Ursula KING, The Search for Spirituality: Our Global Quest for a Spiritual Life. New York, NY: BlueBridge, 2008. pp xi, 244. $13.95 pb. ISBN 978-1-933346-27-4
Reviewed by  Hans GUSTAFSON, Claremont Graduate University, Claremont, CA 91711

In this very accessible text, Ursula King captures the attention of both academics and non-academics alike. Timely and relevant, this work traces the seemingly permeable boundaries of the very difficult subject of ‘spirituality,’ a subject that Philip Sheldrake famously reminds us, “is one of those subjects whose meaning everyone claims to know until they have to define it.” [Philip Sheldrake, Spirituality and History: Questions of Interpretation & Method (Maryknoll, NY: Orbis Books, 1998), 40]. Here King sets out to define the term with grace and generosity in her consideration of this inherently interdisciplinary and multi-faceted phenomenon. Essential to any serious contemporary approach to spirituality is an effort to distinguish it from, or relate it to, religion. The opening chapter offers several ways to appropriate spirituality respective to religion. Further, King justifies the need for contemporary conversation about spirituality, and claims “there can be little doubt … that spirituality is attracting immense interest in very different, even contradictory contexts in contemporary society” (1). I can personally attest to this having just returned from the interdisciplinary 1st Global Conference on Spirituality in the 21st Century, at which the subject was approached from all fields and professions, most of which are enthusiastically recognized by King in this text. Chapter one is devoted to defining the term and recognizing the (re)birth.

The remaining nine chapters examine the various aspects of spirituality, or perhaps more accurately, attempt to understand various ‘spiritualities.’ These concerns include practice, ecology, pluralism, interfaith dialogue, embodiment, childhood, aging, death and dying, education, children’s spirituality, adult learning, health, eudaimonia, secularism, psychotherapy, gender, feminism, nature, materiality, natural sciences, the arts, cosmology, social science, ethics and globalization. Needless to say, such an extensive list covered here in King’s short text denotes the obvious vastness of the subject. However, King succeeds in providing a primer to spirituality, which should be approached as an introduction to the contemporary situation of the conversation on spirituality.

Despite offering a rich vastness of approaches, King manages to posit her own positions. She anthropologically locates the desire for spiritual transformation in the human psyche (30) and states that “the capacity for spirituality is present in every human being, but it needs to be activated and realized” (88), which are claims that some may find problematic. Going further, she stresses that, “human thinking must now change from an anthropocentric to a biocentric and ecocentric focus” (49).

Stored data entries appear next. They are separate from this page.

-- ==== Sys2Proof/Certificates/Slice0/Obligations.lean ====
section
/-! DEFINITION. The statements for the provers. -/

open Sys2Proof Sys2Proof.Machine

/-! ## Scalar arithmetic -/

namespace Sys2Proof.Machine

/-- The two-source functions of R137: the instruction's registers and its Op. -/
def aluTwo (i : Instr) : Option (BitVec 6 × BitVec 6 × BitVec 6 × (W64 → W64 → W64)) :=
  match i with
  | .add d a b => some (d, a, b, fun x y => x + y)
  | .sub d a b => some (d, a, b, fun x y => x - y)
  | .mul d a b => some (d, a, b, fun x y => x * y)
  | .mulh d a b => some (d, a, b, fun x y => (x.signExtend 128 * y.signExtend 128).extractLsb' 64 64)
  | .mulhw d a b => some (d, a, b, fun x y => (x.setWidth 128 * y.setWidth 128).extractLsb' 64 64)
  | .div d a b => some (d, a, b, fun x y => if y = 0 then BitVec.allOnes 64 else x.sdiv y)
  | .divw d a b => some (d, a, b, fun x y => if y = 0 then BitVec.allOnes 64 else x / y)
  | .rem d a b => some (d, a, b, fun x y => if y = 0 then x else x - y * x.sdiv y)
  | .remw d a b => some (d, a, b, fun x y => if y = 0 then x else x - y * (x / y))
  | .and d a b => some (d, a, b, fun x y => x &&& y)
  | .or d a b => some (d, a, b, fun x y => x ||| y)
  | .xor d a b => some (d, a, b, fun x y => x ^^^ y)
  | .andn d a b => some (d, a, b, fun x y => x &&& ~~~y)
  | .shl d a b => some (d, a, b, fun x y => x <<< (y.extractLsb' 0 6).toNat)
  | .shr d a b => some (d, a, b, fun x y => x >>> (y.extractLsb' 0 6).toNat)
  | .sar d a b => some (d, a, b, fun x y => x.sshiftRight (y.extractLsb' 0 6).toNat)
  | .rot d a b => some (d, a, b, fun x y => x.rotateRight (y.extractLsb' 0 6).toNat)
  | .min d a b => some (d, a, b, fun x y => if y.slt x then y else x)
  | .max d a b => some (d, a, b, fun x y => if x.slt y then y else x)
  | .minw d a b => some (d, a, b, fun x y => if y.ult x then y else x)
  | .maxw d a b => some (d, a, b, fun x y => if x.ult y then y else x)
  | .seq d a b => some (d, a, b, fun x y => if x = y then 1 else 0)
  | .sne d a b => some (d, a, b, fun x y => if x = y then 0 else 1)
  | .slt d a b => some (d, a, b, fun x y => if x.slt y then 1 else 0)
  | .sltw d a b => some (d, a, b, fun x y => if x.ult y then 1 else 0)
  | .sge d a b => some (d, a, b, fun x y => if x.slt y then 0 else 1)
  | .sgew d a b => some (d, a, b, fun x y => if x.ult y then 0 else 1)
  | _ => none

/-- R137, the functions of two sources: each completes, on a compute core and on a service core, with s[D] := Op(FN, s[A], s[B]) and the stream
at the next word. -/
def scalarTwoSource : Prop :=
  ∀ (i : Instr) (d a b : BitVec 6) (f : W64 → W64 → W64) (s : State),
    aluTwo i = some (d, a, b, f) → s.issues [d, a, b] →
    exec i s = .next ((s.setSreg d (f (s.sreg a) (s.sreg b))).jumpTo (s.pc + 4))

/-- The functions of one source of R137, R138 and R139. -/
def aluOne (i : Instr) : Option (BitVec 6 × BitVec 6 × (W64 → W64)) :=
  match i with
  | .addi d a n => some (d, a, fun x => x + n.signExtend 64)
  | .andi d a n => some (d, a, fun x => x &&& n.signExtend 64)
  | .ori d a n => some (d, a, fun x => x ||| n.signExtend 64)
  | .xori d a n => some (d, a, fun x => x ^^^ n.signExtend 64)
  | .slti d a n => some (d, a, fun x => if x.slt (n.signExtend 64) then 1 else 0)
  | .sltiw d a n => some (d, a, fun x => if x.ult (n.signExtend 64) then 1 else 0)
  | .shli d a n => some (d, a, fun x => x <<< n.toNat)
  | .shri d a n => some (d, a, fun x => x >>> n.toNat)
  | .sari d a n => some (d, a, fun x => x.sshiftRight n.toNat)
  | .roti d a n => some (d, a, fun x => x.rotateRight n.toNat)
  | _ => none

/-- R138 and R139: the register–immediate instructions and the shifts by a constant. -/
def scalarImmediate : Prop :=
  ∀ (i : Instr) (d a : BitVec 6) (f : W64 → W64) (s : State),
    aluOne i = some (d, a, f) → s.issues [d, a] →
    exec i s = .next ((s.setSreg d (f (s.sreg a))).jumpTo (s.pc + 4))

/-- The next choice of the agenda is agent `a`'s turn, the agent may issue, and `u` is the state in which it fetches. -/
def State.takesTurn (s : State) (a : Agent) (u : State) : Prop :=
  ∃ t, s.nextTurn = (some (.run a), t) ∧ t.mayIssue a = true ∧ t.struck a = false ∧ u = { t with cur := a }

/-- A word that is no instruction: fetched by a scalar stream it is the illegal-instruction trap at its address (R111), and by a service core the trap
0x10 (R425). -/
def illegalWord (w : W32) : Prop :=
  (∀ (s u t : State) (g sp : Nat) (bs : List Byte), s.takesTurn (.scalar g sp) u → u.scalarMay g sp = true → (u.split g sp).spc.toNat % 4 = 0 →
    u.fetchHalves (some (u.grp g).core) (u.split g sp).spc 2 = (t, .ok bs) →
    BitVec.ofNat 32 (numAt bs 0 4) = w → step s = .next (t.fatal g 0x10 (u.split g sp).spc 0 0 sp)) ∧
  (∀ (s u t : State) (k : Nat) (bs : List Byte), s.takesTurn (.service k) u → (u.svc k).halted = false →
    (u.svc k).pc.toNat % 4 = 0 → u.fetchHalves none (u.svc k).pc 2 = (t, .ok bs) →
    BitVec.ofNat 32 (numAt bs 0 4) = w → step s = .next (t.serviceTrap k 0x10 0))

/-- R137 to R139, the words: OP, D, A, B and FN of the functions, B zero where there is one source; D, A and IMM14 with a constant; D, A, KIND, six zeros and
AMOUNT of a shift by a constant. FN 0x1E to 0xFF, a B of a function of one source and a bit of the six that is set make an illegal word. -/
def arithmeticWords : Prop :=
  (∀ p ∈ [(0x00, Instr.add), (0x01, .sub), (0x02, .mul), (0x03, .mulh), (0x04, .mulhw), (0x05, .div), (0x06, .divw), (0x07, .rem), (0x08, .remw),
      (0x09, .and), (0x0A, .or), (0x0B, .xor), (0x0C, .andn), (0x0D, .shl), (0x0E, .shr), (0x0F, .sar), (0x10, .rot), (0x11, .min), (0x12, .max),
      (0x13, .minw), (0x14, .maxw), (0x18, .seq), (0x19, .sne), (0x1A, .slt), (0x1B, .sltw), (0x1C, .sge), (0x1D, .sgew)],
    ∀ d a b : BitVec 6, decodeScalar (1#6 ++ d ++ a ++ b ++ BitVec.ofNat 8 p.1) = .ok (p.2 d a b)) ∧
  (∀ p ∈ [(0x15, Instr.clz), (0x16, .ctz), (0x17, .popc)], ∀ d a b : BitVec 6,
    if b = 0 then decodeScalar (1#6 ++ d ++ a ++ b ++ BitVec.ofNat 8 p.1) = .ok (p.2 d a)
    else illegalWord (1#6 ++ d ++ a ++ b ++ BitVec.ofNat 8 p.1)) ∧
  (∀ (d a b : BitVec 6) (f : BitVec 8), 0x1E ≤ f.toNat → illegalWord (1#6 ++ d ++ a ++ b ++ f)) ∧
  (∀ p ∈ [(2#6, Instr.addi), (3#6, .andi), (4#6, .ori), (5#6, .xori), (6#6, .slti), (7#6, .sltiw)], ∀ (d a : BitVec 6) (n : BitVec 14),
    decodeScalar (p.1 ++ d ++ a ++ n) = .ok (p.2 d a n)) ∧
  (∀ p ∈ [(0#2, Instr.shli), (1#2, .shri), (2#2, .sari), (3#2, .roti)], ∀ d a z n : BitVec 6,
    if z = 0 then decodeScalar (8#6 ++ d ++ a ++ p.1 ++ z ++ n) = .ok (p.2 d a n) else illegalWord (8#6 ++ d ++ a ++ p.1 ++ z ++ n))

/-- R137, the counts: CLZ, CTZ and POPC complete; the count of leading or trailing zeros says which bit is the highest or lowest one, and is 64
for 0; POPC counts the one bits. -/
def scalarCounts : Prop :=
  (∀ (d a : BitVec 6) (s : State), s.issues [d, a] →
    ∃ n, exec (.clz d a) s = .next ((s.setSreg d (BitVec.ofNat 64 n)).jumpTo (s.pc + 4)) ∧ n ≤ 64 ∧
      (s.sreg a = 0 → n = 64) ∧ (∀ k, k < n → (s.sreg a).getMsbD k = false) ∧ (n < 64 → (s.sreg a).getMsbD n = true)) ∧
  (∀ (d a : BitVec 6) (s : State), s.issues [d, a] →
    ∃ n, exec (.ctz d a) s = .next ((s.setSreg d (BitVec.ofNat 64 n)).jumpTo (s.pc + 4)) ∧ n ≤ 64 ∧
      (s.sreg a = 0 → n = 64) ∧ (∀ k, k < n → (s.sreg a).getLsbD k = false) ∧ (n < 64 → (s.sreg a).getLsbD n = true)) ∧
  (∀ (d a : BitVec 6) (s : State), s.issues [d, a] →
    exec (.popc d a) s =
      .next ((s.setSreg d (BitVec.ofNat 64 ((List.range 64).filter (fun k => (s.sreg a).getLsbD k)).length)).jumpTo (s.pc + 4)))

end Sys2Proof.Machine

/-- R137 to R139: the integer functions of scalar registers and constants, with their words. -/
def Obligations.ScalarArithmetic : Prop := scalarTwoSource ∧ scalarImmediate ∧ scalarCounts ∧ arithmeticWords

namespace Sys2Proof.Machine

/-- R140, the words: OP, D and IMM20. -/
def constantWords : Prop :=
  ∀ p ∈ [(0x09#6, Instr.limm), (0x0A#6, .lpc), (0x0B#6, .lcaddr)], ∀ (d : BitVec 6) (n : BitVec 20), decodeScalar (p.1 ++ d ++ n) = .ok (p.2 d n)

/-- R140: LIMM and LPC on every core, and LCADDR on a compute core; on a service core LCADDR is an illegal instruction. -/
def constantEffects : Prop :=
  (∀ (d : BitVec 6) (n : BitVec 20) (s : State), s.issues [d] →
    exec (.limm d n) s = .next ((s.setSreg d (n.signExtend 64 <<< 12)).jumpTo (s.pc + 4)) ∧
    exec (.lpc d n) s = .next ((s.setSreg d (s.pc + n.signExtend 64 * 4)).jumpTo (s.pc + 4))) ∧
  (∀ (d : BitVec 6) (n : BitVec 20) (s : State) (g sp : Nat), s.ready g sp [d] →
    exec (.lcaddr d n) s = .next ((s.setSreg d ((s.grp g).desc.lcb + n.setWidth 64 * 8)).jumpTo (s.pc + 4))) ∧
  (∀ (d : BitVec 6) (n : BitVec 20) (s : State) (k : Nat), s.cur = .service k →
    exec (.lcaddr d n) s = .next (s.serviceTrap k 0x10 0))

end Sys2Proof.Machine

/-- R140: LIMM, LPC and LCADDR, with their words. -/
def Obligations.ScalarConstants : Prop := constantEffects ∧ constantWords

/-- R62: a split's registers s0 to s63. s0 reads as zero and a write to it is discarded; any other register reads what was last written to it, and the
writes of others leave it alone; CALL writes its link to s63; at group start split 0 holds the launch arguments in s1 to s15, the group's numbers
in s16 to s19, and zero in every other. -/
def Obligations.ScalarRegisters : Prop :=
  (∀ (s : State) (v : W64), s.sreg 0 = 0 ∧ s.setSreg 0 v = s) ∧
  (∀ (s : State) (d r : BitVec 6) (v : W64), s.scalarLive = true →
    (s.setSreg d v).sreg r = if r = 0 then 0 else if r = d then v else s.sreg r) ∧
  (∀ (o : BitVec 26) (s : State), s.issues [63] → ∃ t, exec (.call o) s = .next t ∧ t.sreg 63 = s.pc + 4) ∧
  (∀ (l : Launch) (lno team cluster crank grank corner core age r : Nat) (p : Nat × Nat) (v : Option LaneReg) (x : Group),
    x = startGroup l lno team cluster crank grank corner core age p v → ((x.split 0).regs.get 0 r = if 1 ≤ r ∧ r ≤ 15 then l.args.getD (r - 1) 0
      else if r = 16 then BitVec.ofNat 64 x.gid else if r = 17 then BitVec.ofNat 64 grank else if r = 18 then BitVec.ofNat 64 crank
      else if r = 19 then BitVec.ofNat 64 cluster else 0) ∧ x.grank = grank ∧ x.crank = crank ∧ x.cluid = cluster)

namespace Sys2Proof.Machine

/-- The register-only instructions of the two statements above and of R140. -/
def registerOnly (i : Instr) : Option (BitVec 6) :=
  match aluTwo i, aluOne i, i with
  | some (d, _), _, _ => some d
  | none, some (d, _), _ => some d
  | none, none, .clz d _ => some d
  | none, none, .ctz d _ => some d
  | none, none, .popc d _ => some d
  | none, none, .limm d _ => some d
  | none, none, .lpc d _ => some d
  | none, none, .lcaddr d _ => some d
  | none, none, _ => none

end Sys2Proof.Machine

/-- FRAME of the scalar integer instructions: on a compute core only the executing split changes, and of it only s[D], the stream's place and
what it waits for; every byte of memory reads as before. -/
def Obligations.ScalarFrame : Prop :=
  ∀ (i : Instr) (d : BitVec 6) (s t : State) (g sp : Nat),
    registerOnly i = some d → s.cur = .scalar g sp → exec i s = .next t →
    (∃ (regs : Map W64) (pc : W64) (w : Option Stall),
      t = s.setSplit g sp { s.split g sp with regs := regs, spc := pc, stall := w }) ∧
    (∀ r, r ≠ d → t.sreg r = s.sreg r) ∧ s.sameBytes t

/-! ## Branches, jumps, divergence -/

namespace Sys2Proof.Machine

/-- The compare-and-branch instructions of R141 with the condition each branches on. -/
def branchOf (i : Instr) : Option (BitVec 6 × BitVec 6 × BitVec 14 × (W64 → W64 → Bool)) :=
  match i with
  | .beq a b o => some (a, b, o, fun x y => decide (x = y))
  | .bne a b o => some (a, b, o, fun x y => decide (x ≠ y))
  | .blt a b o => some (a, b, o, fun x y => decide (x.toInt < y.toInt))
  | .bge a b o => some (a, b, o, fun x y => decide (y.toInt ≤ x.toInt))
  | .bltw a b o => some (a, b, o, fun x y => decide (x.toNat < y.toNat))
  | .bgew a b o => some (a, b, o, fun x y => decide (y.toNat ≤ x.toNat))
  | _ => none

This may be perceived as threatening to or incompatible with those who understand spirituality as primarily an interior pursuit of self-hood. King opposes this sentiment drawing on the Russian religious and political philosopher, Nikolai Berdyaev, who deems this “bourgeois spirituality” (180). Instead, Berdyaev claims, spirituality must not be separated and understood distinctly from social life.

As the title suggests, King asserts that “spirituality needs to be a ‘global spirituality’ - … that is both rooted in the earth and connected to the diversity of peoples, cultures, and faiths around the globe” (44). In her examination of children’s spirituality, King recognizes that the adult educator strives to “encourage the growth of children’s innate spiritual sense,” and motivate “their original trust in the ultimate goodness of the world and life” (110). Though largely uncontroversial in the wider context of spirituality, King might have recognized the fundamentalist (and perhaps some secularists) urge to deny the anthropologic and the corporal ‘goodness’ of the world.

King does an admirable job of recognizing the complexity of contemporary spirituality, for the task of exhaustively covering all modes of this dynamic subject would surely require several volumes. Some areas lacking attention in this text include the relationship between spirituality and space/place, a spirituality of suffering (though, in the final chapter, King hints at ‘spirituality as struggle’ in some mujerista theologies), and the problem of evil in a good world. In the final chapter, King recognizes that most often the interfaith encounter spurs the development of a global ethic (185). Any text pursuing a globalized spirituality might properly recognize the danger of reducing spirituality to a mere set global ethics (i.e the ‘lowest common denominator’ of all spiritualities), which may potentially ignore the very real and deep ideological and theological differences that lie beneath and motivate such ethical actions. King recognizes this in her definition of global spirituality as that which affirms the diversity (and thus differences) of people, culture and faiths.

Clearly influenced by Teilhard’s ‘zest for the divine milieu’ (to combine two Teihardian terms) and Thomas Berry, the self-described ‘geologian,’ Ursula King offers a great beginning to the global conversation about spirituality. This highly recommended text will remain valuable for both academic and non-academic alike. It might be used referentially and topically (chapter-to-chapter) or read cover-to-cover as a primer. For further study, King includes several key texts on the intersection of spirituality and: the search, philosophy, practice, globalization, interfaith dialogue, life and death, education, health, psychotherapy, gender, nature and science, art, and ethics.